PROBLEM STATEMENT: Only lines holding the string "creditStop" are wanted; copy each one from the material.

TASK INPUT:
/-- Two lane functions that agree on the lanes of the gang give one state. -/
theorem runLanes_congr (s : State) (g : Gang) (w : Wg) (o1 o2 : Nat → Lane → LOut)
    (h : ∀ i ∈ g.lanes, o1 i (w.lane i) = o2 i (w.lane i)) : s.runLanes g w o1 = s.runLanes g w o2 := by
  have hq := quadStays_congr g w o1 o2 h
  have hm : mapLanes (laneAfter g w s.ck.now o1) 0 w.lanes = mapLanes (laneAfter g w s.ck.now o2) 0 w.lanes := by
    apply mapLanes_congr
    intro j hj
    unfold laneAfter
    by_cases hc : (0 + j) ∈ g.lanes
    · have := h _ hc
      simp only [Nat.zero_add] at this hc ⊢
      rw [lane_getElem w j hj] at this
      rw [this, hq]
    · simp only [Nat.zero_add] at hc ⊢
      simp [hc]
  unfold State.runLanes
  simp only [hm, laneFx_congr g w o1 o2 h, giveBacks_congr g w o1 o2 h]
  apply foldl_congr'
  intro i hi b
  unfold laneEnd
  rw [hq, h i hi]

/-- Nothing stops a lane that is ready and whose guard is true. -/
theorem laneStop_ready (cx : Cx) (sp : LaneSpec) (f : Fields) (i : Nat) (l : Lane) (h1 : limitStop cx sp f i l = none)
    (h2 : stopOf cx i (sources cx sp f i l) = none) (h3 : (awayQuads cx sp.sig f).contains (i / 4) = false)
    (h4 : (sp.sig.dst == .qtx || !creditStop cx f i l) = true) (h5 : dstBusy cx i l sp.sig.dst f.dst = false) :
    laneStop cx sp f i l (sources cx sp f i l) = none := by
  have h4' : (sp.sig.dst != .qtx && creditStop cx f i l) = false := by
    cases hd : sp.sig.dst == .qtx <;> simp_all [bne]
  unfold laneStop
  simp only [h1, h2, h3, h4', h5, Bool.or_self, Bool.false_eq_true, if_false]

/-- A lane that is not held up does its body. -/
theorem laneOut_ready (cx : Cx) (sp : LaneSpec) (f : Fields) (i : Nat) (h : laneReady cx sp f i = true) :
    laneOut cx sp f i (cx.w.lane i) = laneRuns cx sp f i (cx.w.lane i) := by
  unfold laneReady at h
  simp only [Bool.and_eq_true, Bool.not_eq_true', Option.isNone_iff_eq_none] at h
  obtain ⟨⟨hp, hg⟩, hr⟩ := h
  unfold laneOut laneRuns
  simp only [hp, hg, Bool.false_eq_true, if_false]
  congr 1
  by_cases hgu : Lane.guard (cx.w.lane i) (repFields sp.sig f (cx.w.lane i).rep) = true
  · simp only [hgu, Bool.not_true, Bool.false_or, Bool.and_eq_true, Bool.not_eq_true', Option.isNone_iff_eq_none] at hr
    obtain ⟨⟨⟨⟨h1, h2⟩, h3⟩, h4⟩, h5⟩ := hr
    simp only [hgu, Bool.not_true, Bool.false_eq_true, if_false, laneBody,
      laneStop_ready cx sp _ i _ h1 h2 h3 h4 h5]
  · simp [hgu]

/-- The roles that reading the fields depends on. -/
structure LaneSpec.SameRoles (a b : LaneSpec) : Prop where
  sig : a.sig = b.sig
  use : a.use = b.use
  more : a.more = b.more
  giver : a.giver = b.giver
  bad : a.bad = b.bad

theorem sources_roles {a b : LaneSpec} (h : a.SameRoles b) (cx : Cx) (f : Fields) (i : Nat) (l : Lane) :
    sources cx a f i l = sources cx b f i l := by
  unfold sources
  rw [h.sig, h.use, h.more, h.giver]

theorem valsOf_roles {a b : LaneSpec} (h : a.SameRoles b) (cx : Cx) (f : Fields) (i : Nat) (l : Lane) :
    valsOf cx a f i l = valsOf cx b f i l := by
  unfold valsOf
  rw [h.sig, h.use, h.giver]

theorem limitStop_roles {a b : LaneSpec} (h : a.SameRoles b) (cx : Cx) (f : Fields) (i : Nat) (l : Lane) :
    limitStop cx a f i l = limitStop cx b f i l := by
  unfold limitStop
  rw [h.sig, h.bad]

theorem popFlits_roles {a b : LaneSpec} (h : a.SameRoles b) (g : Gang) (f : Fields) (w : Wg) :
    popFlits g a f w = popFlits g b f w := by
  have hq : popQueues a = popQueues b := by
    unfold popQueues
    rw [h.sig, h.use]
  have ht : ∀ cx f i, popTraps cx a f i = popTraps cx b f i := by
    intro cx f i
    unfold popTraps
    rw [sources_roles h, limitStop_roles h]
  unfold popFlits
  simp only [hq, ht, h.sig]

theorem laneReady_roles {a b : LaneSpec} (h : a.SameRoles b) (cx : Cx) (f : Fields) (i : Nat) :
    laneReady cx a f i = laneReady cx b f i := by
  simp only [laneReady, h.sig, sources_roles h, limitStop_roles h]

ANSWER BOX:
    (h4 : (sp.sig.dst == .qtx || !creditStop cx f i l) = true) (h5 : dstBusy cx i l sp.sig.dst f.dst = false) :
  have h4' : (sp.sig.dst != .qtx && creditStop cx f i l) = false := by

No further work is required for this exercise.